Task description
Only lines with the string "Byte" should be returned from the data below.

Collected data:
-- ==== Sys2Proof/Machine/RowsLink.lean ====
section
/-! DEFINITION. The rows of the tandem unit, the serial ports, the router and the clocks (spec/09 to spec/12). -/

namespace Sys2Proof.Machine

/-- TANDEM_ENABLE (R203). -/
def execTandemEnable (m : Master) (v : Word) (s : State) : Host.Outcome State Fault Refusal :=
  run (fun c => c.writeWith m F.TLK_CFG_EN 1 v) s

/-- LINK_TRAINED (R197). -/
def execLinkTrained (s : State) : Host.Outcome State Fault Refusal := run (fun c => c.linkTrained) s

/-- NEGOTIATION_FRAME (R205). -/
def execNegotiationFrame (f : NegFrame) (acked : Bool) (s : State) : Host.Outcome State Fault Refusal :=
  run (fun c => c.negotiate f acked) s

/-- MARKER_STC_LOAD (R202). -/
def execMarkerStcLoad (s : State) : Host.Outcome State Fault Refusal := run (fun c => c.markerLoad) s

/-- TICK_FRAME_RECEIVE (R200). -/
def execTickFrameReceive (f : TFrame) (ok1 ok2 : Bool) (s : State) : Host.Outcome State Fault Refusal :=
  run (fun c => c.frameReceive f ok1 ok2) s

/-- SEGMENT_RECEIVE (R200). -/
def execSegmentReceive (n : BitVec 32) (items : List SegItem) (ok : Bool)
    (s : State) : Host.Outcome State Fault Refusal :=
  run (fun c => c.segReceive n.toNat items ok) s

/-- EXPRESS_GROUP_RECEIVE (R201). -/
def execExpressGroupReceive (tick : BitVec 32) (first : Byte) (words : List Word) (ok1 ok2 : Bool)
    (s : State) : Host.Outcome State Fault Refusal :=
  run (fun c => c.expressReceive tick.toNat first.toNat words ok1 ok2) s

/-- LINK_LOSS (R223). -/
def execLinkLoss (s : State) : Host.Outcome State Fault Refusal := run (fun c => c.linkLoss) s

/-- LEDGER_SUBMIT (R210). -/
def execLedgerSubmit (m : Master) (v : Word) (s : State) : Host.Outcome State Fault Refusal :=
  run (fun c => c.writeWith m F.TLK_LDG_CMD_SUBMIT 1 v) s

/-- TLK_KILL_IN (R215). -/
def execTlkKillIn (level : Bool) (s : State) : Host.Outcome State Fault Refusal := run (fun c => c.killIn level) s

/-- FORCE (R215). -/
def execForce (m : Master) (v : Word) (s : State) : Host.Outcome State Fault Refusal :=
  run (fun c => c.writeWith m F.TLK_LATCH_FORCE 1 v) s

/-- KILL_PARTNER (R215). -/
def execKillPartner (m : Master) (v : Word) (s : State) : Host.Outcome State Fault Refusal :=
  run (fun c => c.writeWith m F.TLK_LATCH_KILL_PARTNER 1 v) s

/-- LATCH_CLEAR (R221). -/
def execLatchClear (m : Master) (v : Word) (s : State) : Host.Outcome State Fault Refusal :=
  run (fun c => c.writeWith m F.TLK_LATCH_CLEAR 1 v) s

/-- CLOCK_FAILURE_RELEASE (R217). -/
def execClockFailureRelease (s : State) : Host.Outcome State Fault Refusal := run (fun c => c.clockFailure) s

/-- TLK_TICK_LOSS (R222). -/
def execTlkTickLoss (s : State) : Host.Outcome State Fault Refusal := run (fun c => c.tickLoss) s

/-- REJOIN_START (R226). -/
def execRejoinStart (m : Master) (v : Word) (s : State) : Host.Outcome State Fault Refusal :=
  run (fun c => c.writeWith m F.TLK_REJOIN_CTRL_START 1 v) s

/-- REJOIN_ABORT (R227). -/
def execRejoinAbort (m : Master) (v : Word) (s : State) : Host.Outcome State Fault Refusal :=
  run (fun c => c.writeWith m F.TLK_REJOIN_CTRL_ABORT 1 v) s

/-- REJOIN_SNAP (R226). -/
def execRejoinSnap (s : State) : Host.Outcome State Fault Refusal := run (fun c => c.rejoinSnap) s

/-- REJOIN_CATCHUP (R226). -/
def execRejoinCatchup (s : State) : Host.Outcome State Fault Refusal := run (fun c => c.rejoinCatchup) s

/-- REJOIN_SHADOW (R226). -/
def execRejoinShadow (s : State) : Host.Outcome State Fault Refusal := run (fun c => c.rejoinShadow) s

/-- REJOIN_DONE (R226). -/
def execRejoinDone (s : State) : Host.Outcome State Fault Refusal := run (fun c => c.rejoinDone) s

/-- SAP_START (R242). -/
def execSapStart (m : Master) (k : Fin 8) (v : Word) (s : State) : Host.Outcome State Fault Refusal :=
  run (fun c => c.writeWith m (F.SAP_CTRL_EN k.val) 1 v) s

/-- SAP_STOP (R242). -/
def execSapStop (m : Master) (k : Fin 8) (v : Word) (s : State) : Host.Outcome State Fault Refusal :=
  run (fun c => c.writeWith m (F.SAP_CTRL_EN k.val) 0 v) s

/-- RESTART (R238). -/
def execRestart (m : Master) (k : Fin 8) (v : Word) (s : State) : Host.Outcome State Fault Refusal :=
  run (fun c => c.writeWith m (F.SAP_CTRL_RESTART k.val) 1 v) s

/-- SAP_FRAME_RECEIVE (R236). -/
def execSapFrameReceive (k : Fin 8) (words : List Word) (count phase : Nat)
    (s : State) : Host.Outcome State Fault Refusal :=
  run (fun c => c.sapReceive k.val words count phase) s

/-- SAP_FRAME_TRANSMIT (R233). -/
def execSapFrameTransmit (k : Fin 8) (lane : List Word) (s : State) : Host.Outcome State Fault Refusal :=
  run (fun c => c.sapTransmit k.val lane) s

/-- SAP_CLOCK_LOST (R241). -/
def execSapClockLost (k : Fin 8) (s : State) : Host.Outcome State Fault Refusal := run (fun c => c.sapLost k.val) s

/-- SAP_RATE_MEASURED (R241). -/
def execSapRateMeasured (k : Fin 8) (dev : Int) (s : State) : Host.Outcome State Fault Refusal :=
  run (fun c => c.sapMeasured k.val dev) s

/-- ASRC_SETTLE (R246). -/
def execAsrcSettle (g : Fin 4) (rho : Word) (s : State) : Host.Outcome State Fault Refusal :=
  run (fun c => c.asrcSettle g.val rho.toNat) s

/-- ASRC_UNSETTLE (R247). -/
def execAsrcUnsettle (g : Fin 4) (why : Fin 4) (s : State) : Host.Outcome State Fault Refusal :=
  run (fun c => c.asrcUnsettle g.val (2 + why.val)) s

/-- MCLK_CHANGE (R248). -/
def execMclkChange (m : Master) (k : Fin 4) (v : Word) (s : State) : Host.Outcome State Fault Refusal :=
  run (fun c => c.masterWrite m (Reg.MCLK_CTRL k.val) v) s

/-- ROUTE_ENDPOINT_WRITE (R254). -/
def execRouteEndpointWrite (m : Master) (k : Fin 4096) (v : Word) (s : State) : Host.Outcome State Fault Refusal :=
  run (fun c => c.masterWrite m (Reg.RT_EP k.val) v) s

/-- ROUTE_COMMIT (R255). -/
def execRouteCommit (m : Master) (v : Word) (s : State) : Host.Outcome State Fault Refusal :=
  run (fun c => c.writeWith m F.RTR_COMMIT_COMMIT 1 v) s

/-- ROUTE_CANCEL (R255). -/
def execRouteCancel (m : Master) (v : Word) (s : State) : Host.Outcome State Fault Refusal :=
  run (fun c => c.writeWith m F.RTR_COMMIT_CANCEL 1 v) s

/-- ROUTE_COMMIT_EFFECT (R256). -/
def execRouteCommitEffect (s : State) : Host.Outcome State Fault Refusal := run (fun c => c.early 1 commitHit) s

/-- FADE_DONE (R258). -/
def execFadeDone (s : State) : Host.Outcome State Fault Refusal := run (fun c => c.early 1 fadeHit) s

/-- DC_TRIP (R261). -/
def execDcTrip (code : Byte) (s : State) : Host.Outcome State Fault Refusal := run (fun c => c.dcTrip code.toNat) s

/-- FAST_LANE_ACTIVATE (R262). -/
def execFastLaneActivate (j : Fin 16) (s : State) : Host.Outcome State Fault Refusal :=
  run (fun c => c.flActivate j.val) s

/-- METER_CONFIG_WRITE (R267). -/
def execMeterConfigWrite (m : Master) (k : Byte) (v : Word) (s : State) : Host.Outcome State Fault Refusal :=
  run (fun c => c.masterWrite m (Reg.MTR_CFG k.toNat) v) s

/-- SILENCE_ENTER (R269). -/
def execSilenceEnter (k : Byte) (s : State) : Host.Outcome State Fault Refusal :=
  run (fun c => c.silenceEnter k.toNat) s

/-- CLK_ECLK_COMMIT (R275). -/
def execClkEclkCommit (m : Master) (v : Word) (s : State) : Host.Outcome State Fault Refusal :=
  run (fun c => c.writeWith m F.CLK_ECLK_COMMIT 1 v) s

/-- CLK_ECLK_CANCEL (R275). -/
def execClkEclkCancel (m : Master) (v : Word) (s : State) : Host.Outcome State Fault Refusal :=
  run (fun c => c.writeWith m F.CLK_ECLK_CANCEL 1 v) s

/-- ECLK_CHANGE (R275). -/
def execEclkChange (s : State) : Host.Outcome State Fault Refusal := run (fun c => c.early 1 eclkHit) s

/-- SEED_LOAD (R274). -/
def execSeedLoad (m : Master) (v : Word) (s : State) : Host.Outcome State Fault Refusal :=
  run (fun c => c.writeWith m F.AUD_CFG_SEED_LOAD 1 v) s

/-- TRK_SOURCE_WRITE (R285). -/
def execTrkSourceWrite (m : Master) (v : Word) (s : State) : Host.Outcome State Fault Refusal :=
  run (fun c => c.masterWrite m Reg.TRK_CTRL v) s

/-- TRK_ACQUIRE (R278). -/
def execTrkAcquire (cRef perr : Int) (s : State) : Host.Outcome State Fault Refusal :=
  run (fun c => c.trkAcquire cRef perr) s

/-- TRK_LOCK (R278). -/
def execTrkLock (perr : Int) (s : State) : Host.Outcome State Fault Refusal := run (fun c => c.trkLock perr) s

/-- TRK_REFERENCE_LOSS (R279). -/
def execTrkReferenceLoss (why : BitVec 2) (s : State) : Host.Outcome State Fault Refusal :=
  run (fun c => c.refLoss why.toNat) s

/-- TRK_REF_BACK (R281). -/
def execTrkRefBack (cRef perr : Int) (s : State) : Host.Outcome State Fault Refusal :=
  run (fun c => c.trkRefBack cRef perr) s

/-- SLEW_COMPLETE (R281). -/
def execSlewComplete (s : State) : Host.Outcome State Fault Refusal := run (fun c => c.slewComplete) s

/-- SNAP (R282). -/
def execSnap (s : State) : Host.Outcome State Fault Refusal := run (fun c => c.early 1 snapHit) s

/-- SNAP_CMD (R282). -/
def execSnapCmd (m : Master) (v : Word) (s : State) : Host.Outcome State Fault Refusal :=
  run (fun c => c.writeWith m F.TRK_CTRL_SNAP 1 v) s

/-- TRK_C_DECAY (R285). -/
def execTrkCDecay (s : State) : Host.Outcome State Fault Refusal := run (fun c => c.early 1 decayHit) s

/-- SYS_RESTART (R286). -/
def execSysRestart (m : Master) (v : Word) (s : State) : Host.Outcome State Fault Refusal :=
  run (fun c => c.writeWith m F.CLK_CFG_SYS_RESTART 1 v) s

/-- SYSPLL_UNLOCK (R286). -/
def execSyspllUnlock (s : State) : Host.Outcome State Fault Refusal := run (fun c => c.sysRelock) s

/-- SYSPLL_LOCK (R286). -/
def execSyspllLock (s : State) : Host.Outcome State Fault Refusal := run (fun c => c.sysLocked) s

/-- SYSPLL_TIMEOUT (R286). -/
def execSyspllTimeout (s : State) : Host.Outcome State Fault Refusal := run (fun c => c.sysTimeout) s

/-- AUDPLL_UNLOCK (R287). -/
def execAudpllUnlock (s : State) : Host.Outcome State Fault Refusal := run (fun c => c.audUnlock) s

/-- AUDPLL_LOCK (R273). -/
def execAudpllLock (s : State) : Host.Outcome State Fault Refusal := run (fun c => c.audLocked) s

/-- AUDPLL_TIMEOUT (R287). -/
def execAudpllTimeout (s : State) : Host.Outcome State Fault Refusal := run (fun c => c.audTimeout) s

/-- XTAL_FAIL (R288). -/
def execXtalFail (s : State) : Host.Outcome State Fault Refusal := run (fun c => c.xtalFail) s

/-- XTAL_OK (R288). -/
def execXtalOk (s : State) : Host.Outcome State Fault Refusal := run (fun c => c.xtalOk) s

end Sys2Proof.Machine
end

Result of the task
def execExpressGroupReceive (tick : BitVec 32) (first : Byte) (words : List Word) (ok1 ok2 : Bool)
def execDcTrip (code : Byte) (s : State) : Host.Outcome State Fault Refusal := run (fun c => c.dcTrip code.toNat) s
def execMeterConfigWrite (m : Master) (k : Byte) (v : Word) (s : State) : Host.Outcome State Fault Refusal :=
def execSilenceEnter (k : Byte) (s : State) : Host.Outcome State Fault Refusal :=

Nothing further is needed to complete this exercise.